Olympic Games symbol 2016
Olympic Games symbol 2016Photo: Nati Shohat/Flash 90

One of Britain’s leading Paralympic athletes insists that a minute of silence be held at the opening ceremony at this summer’s Olympic Games which are to be held in Rio, in memory of the 11 Israeli athletes murdered at the 1972 Munich Games.  

The UK’s Jewish News reported that Ade Adepitan, a wheelchair basketball medalist, told the publication that, “it was an atrocity which was committed in the Olympic Village, and of course that’s how we should remember and commemorate within the Olympic world.”

The British Jewish community and families of the 11 murdered Israelis lobbied hard for a minute’s silence to be included at the London Games in 2012, but were unsuccessful. Despite gaining more than 80,000 signatures on a petition for a tribute, the request was still denied.

Now, they are once again trying to persuade the International Olympic Committee (IOC) to remember the slain Israelis at the Olympic Games in Rio de Janeiro, Brazil, that start on August 5.

Mr. Adepitan, who was awarded an MBE for his services to disabled sports, appeared as a guest speakers at the annual dinner of UK Friends of Yad Sarah, an Israeli charity that lends out wheelchairs, crutches and other equipment.

Also working as a TV presenter, anchoring numerous shows on BBC about disabled sports, Adepitan spoke passionately about the difference that a wheelchair has made in his life.

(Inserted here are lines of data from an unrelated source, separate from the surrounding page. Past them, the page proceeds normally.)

/-- Settles O59: the lanes that read 0 are all that may be wrong, so on each path of R165 (O58) the byte read is
the lane itself, the rebuild of one erased lane, or the solve of two (O55). -/
theorem r6ReadReturnsTheTrueByte : Obligations.R6ReadReturnsTheTrueByte := by
  intro s t d h ht hparity hdata hcard
  obtain ⟨z, hz⟩ : ∃ z, z = (Finset.range (s.acfg.n.toNat - 2)).filter (fun k => s.lane k = 0) := ⟨_, rfl⟩
  rw [← hz] at hcard
  obtain ⟨hdirect, hrebuild, hsolve, -⟩ := r6ReadTakesTheRightPath s t z h ht hz
  have hmem (k : Nat) : k ∈ z ↔ k < s.acfg.n.toNat - 2 ∧ s.lane k = 0 := by
    rw [hz, Finset.mem_filter, Finset.mem_range]
  have htrue {erased : List Nat} (herased : ∀ k ∈ z, k ∈ erased) : DataTrueExcept s d erased :=
    fun k hk hkept => hdata k hk fun hzero => hkept (herased k ((hmem k).mpr ⟨hk, hzero⟩))
  by_cases hlane : s.lane t.toNat = 0
  · have htz : t.toNat ∈ z := (hmem _).mpr ⟨ht, hlane⟩
    have hpos : 0 < z.card := Finset.card_pos.mpr ⟨_, htz⟩
    obtain hone | htwo : z.card = 1 ∨ z.card = 2 := by omega
    · have hsingle : DataTrueExcept s d [t.toNat] :=
        htrue fun k hk => List.mem_singleton.mpr (Finset.card_le_one.mp hone.le k hk _ htz)
      obtain ⟨u, hu, hread⟩ := hrebuild hlane hone
      rw [exec_r6Rec1 h ht, rebuildFromP_of_intact ht hparity hsingle] at hu
      injection hu with hu
      subst hu
      exact ⟨_, hread, rfl, rfl⟩
    · obtain ⟨o, hne, hpair⟩ := exists_eq_pair htz htwo
      have ho : o < s.acfg.n.toNat - 2 := ((hmem o).mp (by simp [hpair])).1
      obtain ⟨o, rfl⟩ : ∃ b : Byte, b.toNat = o :=
        ⟨BitVec.ofNat 8 o, (BitVec.toNat_ofNat o 8).trans (Nat.mod_eq_of_lt ((dataLane_lt ho).trans (by decide)))⟩
      have hneByte : t ≠ o := fun heq => hne (congrArg _ heq)
      obtain ⟨u, hu, hread⟩ := hsolve o hlane hpair hneByte
      rw [r6Rec2RecoversBothBytes s t o d h ht ho hneByte hparity (htrue (by simp [hpair]))] at hu
      injection hu with hu
      subst hu
      exact ⟨_, hread, rfl, rfl⟩
  · exact ⟨_, hdirect hlane, rfl, congrArg byteResult (hdata _ ht hlane)⟩

end Sys2Proof.Proofs.Raid6

/-! # Errors are precise, and an idle block keeps its state (60_exceptions.md R203, R214) -/

namespace Sys2Proof.Proofs.Exceptions

open Sys2Proof.Machine Sys2Proof.Proofs.Commands Sys2Proof.Proofs.Encoding

/-! ## Errors (R203) -/

/-- Only CONFIG, and XP_EVAL with UNRECOVERABLE, report an error once every check has passed. -/
theorem code_of_error {i : Instr} {s : State} (h : (code i s).code ≠ 0x00) :
    i = .config ∨ (i.mnemonic = .xpEval ∧ (code i s).code = 0x03) := by
  cases i with
  | config => exact .inl rfl
  | xpEval p =>
    refine .inr ⟨rfl, ?_⟩
    rw [code] at h ⊢
    split at h
    · next htwo => rw [if_pos htwo]; rfl
    · exact absurd rfl h
  | _ => exact absurd rfl h

/-- Settles O18: an error comes from a failed check, and then nothing is written, or with the writes, and
then it is one of the two exceptions. -/
theorem errorsArePrecise : Obligations.ErrorsArePrecise := by
  intro i s
  rw [exec_eq_finish]
  rcases finish_cases (checks i s) s (writes i s) (code i s) with ⟨e, -, hfails⟩ | ⟨-, hpasses⟩
  · exact ⟨_, hfails, fun _ _ _ => s.complete_eq_completedWith e⟩
  · refine ⟨_, hpasses, fun herr hconfig hxpEval => ?_⟩
    rcases code_of_error herr with hi | hi
    · exact absurd hi hconfig
    · exact absurd hi hxpEval

/-! ## Idling (R214) -/

/-- While BUSY = 0 the engine's turn changes nothing. -/
theorem engineTurn_of_idle {s : State} (hidle : s.status.busy = false) : engineTurn s = .next s := by
  rw [engineTurn, hidle]
  rfl

/-- Settles O7: the engine's turn only leaves the schedule. -/
theorem idleBlockKeepsItsState : Obligations.IdleBlockKeepsItsState := by
  intro s rest hturn hidle
  calc step s = engineTurn (s.popped rest) := step_of_engineHasTurn hturn
    _ = .next (s.popped rest) := engineTurn_of_idle hidle

end Sys2Proof.Proofs.Exceptions

/-! # Reset, and the life of a pending command (70_reset_and_hazards.md R230, R234)

A pending command is unaffected by the host's admitted accesses (`StillPending`), and the engine's turn
completes it; induction over the schedule joins the two. -/

namespace Sys2Proof.Proofs.Hazards

open Sys2Proof.Machine Sys2Proof.Proofs.Commands Sys2Proof.Proofs.Window Sys2Proof.Proofs.Invariant
open Sys2Proof.Proofs.Encoding Sys2Proof.Proofs.Exceptions

/-! ## The engine's turn on a pending command -/

/-- A pending word that decodes runs as the command it decodes to. -/
theorem engineTurn_of_decode {s : State} {i : Instr} (hbusy : s.status.busy = true) (hdecode : decode s.cw = .ok i) :
    engineTurn s = exec i s := by
  rw [engineTurn, if_pos hbusy, hdecode]

/-- Settles O5: taking the turn from the schedule changes neither BUSY nor the latched word. -/
theorem stepRunsTheDecodedCommand : Obligations.StepRunsTheDecodedCommand := by
  intro s rest i hturn hbusy hdecode
  calc step s = engineTurn (s.popped rest) := step_of_engineHasTurn hturn
    _ = exec i (s.popped rest) := engineTurn_of_decode hbusy hdecode

/-- t is the completion of the command word w: BUSY is 0, DONE is 1, and LASTOP is w's opcode byte (R23). -/
structure HasCompleted (w : Word) (t : State) : Prop where
  idle : t.status.busy = false
  done : t.status.done = true
  lastop : t.status.lastop = w.extractLsb' 0 8

/-- Completing, with whatever code, completes the latched word. -/
theorem hasCompleted_complete (s : State) (e : ErrCode) : HasCompleted s.cw (s.complete e) := ⟨rfl, rfl, rfl⟩

/-- A command's writes leave the latch, so it is the latched word that completes. -/
theorem exec_completes (i : Instr) (s : State) : ∃ t, exec i s = .next t ∧ HasCompleted s.cw t := by
  obtain ⟨e, u, heq, hu⟩ := exec_next i s
  have hcw : u.cw = s.cw := by
    rcases hu with rfl | rfl
    · rfl
    · obtain ⟨⟨-, -, -, -, -, -, hcw, -⟩, -⟩ := frame_writes i s
      exact hcw
  exact ⟨_, heq, hcw ▸ hasCompleted_complete u e⟩

/-- The engine's turn completes the pending word, legal or not. -/
theorem engineTurn_completes {s : State} (hbusy : s.status.busy = true) :
    ∃ t, engineTurn s = .next t ∧ HasCompleted s.cw t := by
  rcases engineTurn_cases s with ⟨hidle, -⟩ | ⟨-, i, -, heq⟩ | ⟨-, -, heq⟩
  · rw [hbusy] at hidle
    cases hidle
  · rw [heq]
    exact exec_completes i s
  · exact ⟨_, heq, hasCompleted_complete s .illegal⟩

/-- When the engine has the turn, the step completes the pending word. -/
theorem step_completes {s : State} {rest : List Event} (hturn : EngineHasTurn s rest) (hbusy : s.status.busy = true) :
    ∃ t, step s = .next t ∧ HasCompleted s.cw t := by
  rw [step_of_engineHasTurn hturn]
  exact engineTurn_completes (s := s.popped rest) hbusy

/-! ## A host access while a command is pending -/

/-- In u a command is still pending, and it is the one of s: same word, same snapshot (R32), under the
same parameters and before the same schedule. -/
structure StillPending (s u : State) : Prop where
  busy : u.status.busy = true
  cw : u.cw = s.cw
  snap : u.snap = s.snap
  params : u.params = s.params
  schedule : u.schedule = s.schedule

/-- A STATUS write changes no BUSY (R23). -/
theorem w1c_busy (st : Status) (v : Word) : (st.w1c v).busy = st.busy := by
  rw [Status.w1c_eq]

/-- A CMD write while BUSY = 1 is dropped (R22). -/
theorem stillPending_issue {s : State} (hbusy : s.status.busy = true) (w : Word) : StillPending s (s.issue w) := by
  rcases issue_cases s w with ⟨-, heq⟩ | ⟨hidle, -⟩
  · rw [heq]
    exact ⟨hbusy, rfl, rfl, rfl, rfl⟩
  · rw [hbusy] at hidle
    cases hidle

/-- No register's write action disturbs a pending command (R32). -/
theorem stillPending_writeReg {s : State} (hbusy : s.status.busy = true) (r : Reg) (v : Word) :
    StillPending s (writeReg r v s) := by
  cases r with
  | cmd => exact stillPending_issue hbusy v
  | status => exact ⟨(w1c_busy s.status v).trans hbusy, rfl, rfl, rfl, rfl⟩
  | _ => exact ⟨hbusy, rfl, rfl, rfl, rfl⟩

/-- Nor does a write to any slot: the reserved ones ignore it (R33). -/
theorem stillPending_writeSlot {s : State} (hbusy : s.status.busy = true) (off : Nat) (v : Word) :
    StillPending s (writeSlot off v s) := by
  unfold writeSlot
  cases Reg.ofOffset off with
  | none => exact ⟨hbusy, rfl, rfl, rfl, rfl⟩
  | some r => exact stillPending_writeReg hbusy r v

/-- A step on a schedule that keeps the block going either is an engine's turn, or is a host access that has
a next state and leaves the command pending. -/
theorem step_engine_or_stillPending {s : State} {e : Event} {rest : List Event} (hsched : s.schedule = e :: rest)
    (hbusy : s.status.busy = true) (he : KeepsGoing s.params e) :
    EngineHasTurn s rest ∨ ∃ u, step s = .next u ∧ StillPending (s.popped rest) u := by
  cases e with
  | engine => exact .inl (.inl hsched)
  | load addr width =>
    obtain ⟨rfl, j, hj, rfl⟩ := he
    exact .inr ⟨_, step_of_load hj hsched, hbusy, rfl, rfl, rfl, rfl⟩
  | store addr width v =>
    obtain ⟨rfl, j, hj, rfl⟩ := he
    exact .inr ⟨_, step_of_store hj hsched, stillPending_writeSlot (s := s.popped rest) hbusy _ v⟩
  | reset => exact he.elim

/-! ## Every accepted command completes (R234) -/

/-- A run of k + 1 steps is a step and a run of k steps from there. -/
theorem run_succ_of_step {M : Host.Core} {s u : M.State} (h : M.step s = .next u) (k : Nat) :
    M.run (k + 1) s = M.run k u := by
  simp only [Host.Core.run, h]

/-- Settles O21, by induction on the schedule: an engine's turn, or the end of the schedule, completes the
command at once, and a host access leaves the same command pending before a shorter schedule. -/
theorem pendingCommandCompletes : Obligations.PendingCommandCompletes := by
  intro s hbusy hgoing
  induction hsched : s.schedule generalizing s with
  | nil =>
    obtain ⟨t, hstep, hdone⟩ := step_completes (.inr ⟨hsched, rfl⟩) hbusy
    exact ⟨0, Nat.le_refl 0, s, t, rfl, hbusy, rfl, rfl, hstep, hdone.idle, hdone.done, hdone.lastop⟩
  | cons e rest ih =>
    rw [hsched, List.forall_mem_cons] at hgoing
    obtain ⟨he, hrest⟩ := hgoing
    rcases step_engine_or_stillPending hsched hbusy he with hturn | ⟨u, hstep, hpending⟩
    · obtain ⟨t, hstep, hdone⟩ := step_completes hturn hbusy
      exact ⟨0, Nat.zero_le _, s, t, rfl, hbusy, rfl, rfl, hstep, hdone.idle, hdone.done, hdone.lastop⟩
    · have hsched' : u.schedule = rest := hpending.schedule
      have hgoing' : ∀ e ∈ u.schedule, KeepsGoing u.params e := by
        rw [hsched', hpending.params]
        exact hrest
      obtain ⟨k, hk, m, t, hrun, hmbusy, hcw, hsnap, hlast, hidle, hdone, hop⟩ := ih u hpending.busy hgoing' hsched'
      rw [hpending.cw] at hcw hop
      exact ⟨k + 1, Nat.succ_le_succ hk, m, t, (run_succ_of_step (M := core) hstep k).trans hrun, hmbusy, hcw,
        hsnap.trans hpending.snap, hlast, hidle, hdone, hop⟩

/-! ## Reset (R230) -/

/-- After the reset input every entry of the register table is 0. -/
theorem registerTable_assertReset (s : State) : ∀ p ∈ registerTable s.assertReset, p.2 = 0 := by
  intro p hp
  rw [registerTable_eq, List.mem_map] at hp
  obtain ⟨j, -, rfl⟩ := hp
  exact readSlot_assertReset (8 * j) s

/-- Settles O15: the reset block is idle, so the next engine's turn completes nothing. -/
theorem resetClearsTheBlock : Obligations.ResetClearsTheBlock := by
  intro s rest hsched
  have hstep : step s = .next (s.popped rest).assertReset := step_of_schedule hsched
  exact ⟨_, hstep, registerTable_assertReset _, rfl, rfl, rfl, rfl, rfl,
    fun rest' hrest => idleBlockKeepsItsState _ rest' (.inl hrest) rfl⟩

/-- Settles O25: the reset state is one to which the reset input was applied. -/
theorem invariantHoldsAtReset : Obligations.InvariantHoldsAtReset := invariant_assertReset State.reset

end Sys2Proof.Proofs.Hazards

Adepitan said that he was “honored” to be addressing the charity, particularly after listening to the other guest speaker, Dan Alon. Alon is a former Israeli fencer who was one of the few to escape the horrific acts of violence committed by the Palestinian terrorist group, Black September, during the Munich attack where they held Israeli Olympic team members hostage for nearly a day before killing them.

Eleven hostages as well as all but three of the terrorists were killed during a failed rescue operation at a nearby airport, where the hostages were taken to be flown to an unnamed Arab country. The massacre inspired a number of dramatizations, including the 2005 Steven Spielberg film “Munich.”